Extracted records Block Start

-- ==== Sys2Proof/Machine/Fus.lean ====
section
/-! DEFINITION. The Fusion Unit (ch. 9): alignment buffers, instants, projection, pixel, feature and state levels, the
Mirage check, delayed records. -/

namespace Sys2Proof.Machine

/-! ### Blocks and entries (Tables 9.1 and 9.2) -/

namespace Ub
def ctx (b : List Byte) : Nat := leAt b 0 1
def levels (b : List Byte) : Nat := leAt b 1 1
def anchor (b : List Byte) : Nat := leAt b 2 1
def entries (b : List Byte) : Nat := leAt b 3 1
def outOfs (b : List Byte) : Nat := leAt b 4 4
def outStep (b : List Byte) : Nat := leAt b 8 4
def outCount (b : List Byte) : Nat := leAt b 12 1
def pixPair (b : List Byte) : Nat := leAt b 13 1
def maxFeat (b : List Byte) : Nat := leAt b 14 2
def anchorOfs (b : List Byte) : Int := sleAt b 16 4
def fxb (b : List Byte) : Nat := leAt b 20 4
def agreeMm (b : List Byte) : Nat := leAt b 24 2
def agreePct (b : List Byte) : Nat := leAt b 26 1
def gateV (b : List Byte) : Nat := leAt b 28 4
def gateW (b : List Byte) : Nat := leAt b 32 4
def delaySlots (b : List Byte) : Nat := leAt b 36 2
def silentEdges (b : List Byte) : Nat := leAt b 38 2
def outBase (b : List Byte) : Nat := leAt b 40 8
def pixBase (b : List Byte) : Nat := leAt b 48 8
/-- The block builds a pixel grid. -/
def pixel (b : List Byte) : Bool := levels b % 4 != 0
end Ub

namespace Ue
def func (e : List Byte) : Nat := leAt e 0 2
def kind (e : List Byte) : Nat := leAt e 2 1
def group (e : List Byte) : Nat := leAt e 3 1
def wait (e : List Byte) : Nat := leAt e 4 4
def half (e : List Byte) : Nat := leAt e 8 4
def bufRecs (e : List Byte) : Nat := leAt e 12 2
def pair (e : List Byte) : Nat := leAt e 14 2
def nmPerEdge (e : List Byte) : Nat := leAt e 16 4
def trackMm (e : List Byte) : Nat := leAt e 20 2
def addr (e : List Byte) : Nat := leAt e 24 8
/-- Sides of an entry: a wheel pair has two buffers, lidar and state input one, a camera none. -/
def sides (e : List Byte) : Nat := if kind e = 4 then 2 else if kind e = 1 then 0 else 1
end Ue

namespace FusCtx
def entry (c : FusCtx) (i : Nat) : List Byte := c.entries.getD i (zeros 32)
/-- Indices of the entries of a kind. -/
def ofKind (c : FusCtx) (k : Nat) : List Nat := (List.range c.entries.length).filter (fun i => Ue.kind (c.entry i) == k)
/-- Vote groups in use, ascending (R202); none without the state level. -/
def groups (c : FusCtx) : List Nat :=
  if (Ub.levels c.block).testBit 2 then
    (List.range 4).filter (fun g => c.entries.any (fun e => (Ue.kind e == 4 || Ue.kind e == 6) && Ue.group e == g))
  else []
/-- Bytes of an instant area, its address, and the delayed area (R206). -/
def areaSize (c : FusCtx) : Nat := 32 * (1 + Ub.maxFeat c.block + c.groups.length)
def area (c : FusCtx) (j : Nat) : Nat := Ub.outBase c.block + j * c.areaSize
def delayArea (c : FusCtx) : Nat := c.area (Ub.outCount c.block)
def camera (c : FusCtx) : Option Nat := (c.ofKind 1).head?
end FusCtx

def State.fusCtx (s : State) (f : Nat) : FusCtx := SMap.get FusCtx.reset s.fus.ctxs f
def State.setFus (s : State) (f : Nat) (c : FusCtx) : State := { s with fus := { s.fus with ctxs := SMap.set s.fus.ctxs f c } }

/-- Counters of context `f` (Table 18.4): 0 POINTS, 1–3 PCODE, 4 DEPTH_RANGE, 5 STATE_DROP, 6 BUF_DROP, 7 LATE, 8 DELAYED,
9 DISCARDED, 10 DELAY_DROP. -/
def fusCnt (f k : Nat) : Nat := 2 + 11 * f + k
/-- Counters of a FUNC_ID: 0 GATED_CADENCES, 1 QUARANTINES. -/
def fusVoteCnt (func k : Nat) : Nat := 90 + 2 * (func - 0x010) + k

def fusStatus (f : Nat) : Nat := Reg.FUS_CTX_STATUS f

/-! ### Vote registers (Table 9.13) -/

def fusVoteReg (func : Nat) : Nat := Reg.FUS_VOTE (func - 0x010)
def State.quarantined (s : State) (func : Nat) : Bool := s.fld (fusVoteReg func) 0 2 == 2
def State.gatedRun (s : State) (func : Nat) : Nat := s.fld (fusVoteReg func) 4 4
def State.cleanRun (s : State) (func : Nat) : Nat := s.fld (fusVoteReg func) 8 8
def State.setRuns (s : State) (func gated clean : Nat) : State :=
  (s.setFld (fusVoteReg func) 4 4 gated).setFld (fusVoteReg func) 8 8 clean

/-- Some vote entry of the FUNC_ID is suspended by the latest state record of its group. -/
def State.suspended (s : State) (func : Nat) : Bool :=
  s.fus.ctxs.any (fun x => x.2.on && (List.range x.2.entries.length).any (fun i =>
    x.2.lastSuspended.testBit i && Ue.func (x.2.entry i) == func))

/-- Recompute the vote state of a FUNC_ID that is not quarantined (R204). -/
def State.voteUpdate (s : State) (func : Nat) : State :=
  if s.quarantined func then s
  else s.setFld (fusVoteReg func) 0 2 (if s.suspended func then 3 else if s.gatedRun func != 0 then 1 else 0)

/-- The sensor function enters STARTING: vote state and runs return to 0 (R204), and no suspension of it stands. -/
def State.fusSensorStarting (s : State) (func : Nat) : State :=
  let s1 : State := { s with fus := { s.fus with ctxs := s.fus.ctxs.map (fun x => (x.1, { x.2 with
    lastSuspended := maskOf ((List.range x.2.entries.length).filter (fun i =>
      x.2.lastSuspended.testBit i && Ue.func (x.2.entry i) != func)) })) } }
  (s1.setFld (fusVoteReg func) 0 2 0).setRuns func 0 0

/-! ### Instants (R191, R192) -/

/-- The frame of the cadence of a camera stream, where it is not ABSENT. -/
def State.frameOf (s : State) (stream cadence : Nat) : Option Frame :=
  match (s.cam (stream - 0x010)).frame with
  | some f => if f.cadence = cadence ∧ !f.absent then some f else none
  | none => none

/-- The camera stream a context is anchored to, and its trigger pin (0xFF: free-running). -/
def FusCtx.stream (c : FusCtx) : Nat := match c.camera with | some i => Ue.func (c.entry i) | none => 0x010
def State.fusPin (s : State) (c : FusCtx) : Nat := (s.cam (c.stream - 0x010)).trigger

/-- T_j. A trigger's offset is the one of the Route that claims it, as CCU_TRIG_OFFSETn shows it (R36). -/
def State.fusInstant (s : State) (c : FusCtx) (j : Nat) : Nat :=
  if Ub.anchor c.block = 0 then c.boundary + Ub.outOfs c.block + j * Ub.outStep c.block
  else
    let trig := s.fusPin c
    let a := if trig = 0xFF then (match s.frameOf c.stream c.cadence with | some f => f.fsTime | none => c.boundary)
      else c.boundary + s.regN (Reg.CCU_TRIG_OFFSET trig)
    ((a : Int) + Ub.anchorOfs c.block).toNat

/-- T_j is settled: not while a free-running anchor waits for its frame. -/
def State.fusSettled (s : State) (c : FusCtx) : Bool :=
  Ub.anchor c.block == 0 || s.fusPin c != 0xFF || (s.frameOf c.stream c.cadence).isSome

/-- Instants of the cadence still to be emitted, and the least instant behind them: the next cadence's first, or the one that is not
settled. -/
def State.fusFuture (s : State) (c : FusCtx) : List Nat × Nat :=
  let left := (List.range (Ub.outCount c.block)).drop c.insts.length
  if !left.isEmpty && !s.fusSettled c then ([], s.fusInstant c 0)
  else
    let c1 := { c with boundary := c.boundary + Img.period (s.img c.slot), cadence := c.cadence + 2 ^ 64 }
    (left.map (s.fusInstant c), s.fusInstant c1 0)

/-- A record's stamp lies in the point window of T. -/
def inWindow (half t at_ : Nat) : Bool := decide (t ≤ at_ + half) && decide (at_ < t + half)

/-- Bracketing pair of T in a buffer: the last record at or before T and the first at or after. -/
def bracket (buf : List FusBuf) (t : Nat) : Option FusBuf × Option FusBuf :=
  let lo := (buf.filter (fun b => decide (b.t ≤ t))).foldl (fun (m : Option FusBuf) b =>
    match m with | some x => if x.t < b.t then some b else m | none => some b) none
  let hi := (buf.filter (fun b => decide (t ≤ b.t))).foldl (fun (m : Option FusBuf) b =>
    match m with | some x => if b.t < x.t then some b else m | none => some b) none
  match lo, hi with
  | some a, _ => if a.t = t then (some a, some a) else (lo, hi)
  | _, _ => (lo, hi)

/-- Some instant still to be emitted can use the record (R193): it lies in a point window or in a bracketing pair, or behind the
settled instants. -/
def fusUseful (e : List Byte) (buf : List FusBuf) (future : List Nat × Nat) (b : FusBuf) : Bool :=
  if Ue.kind e = 5 then future.1.any (fun t => inWindow (Ue.half e) t b.t) || decide (future.2 ≤ b.t + Ue.half e)
  else
    let behind := match (bracket buf future.2).1 with
      | some a => decide (a.t ≤ b.t)
      | none => true
    behind || future.1.any (fun t => (bracket buf t).1.any (fun a => a.t == b.t) || (bracket buf t).2.any (fun a => a.t == b.t))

Extracted records Block End

**Problem to work on:**
Scan the lines above for "def entry (c" and for "state level. -/". Repeat exactly the line holding each of them and every line in between.

**Worked solution:**
def entry (c : FusCtx) (i : Nat) : List Byte := c.entries.getD i (zeros 32)
/-- Indices of the entries of a kind. -/
def ofKind (c : FusCtx) (k : Nat) : List Nat := (List.range c.entries.length).filter (fun i => Ue.kind (c.entry i) == k)
/-- Vote groups in use, ascending (R202); none without the state level. -/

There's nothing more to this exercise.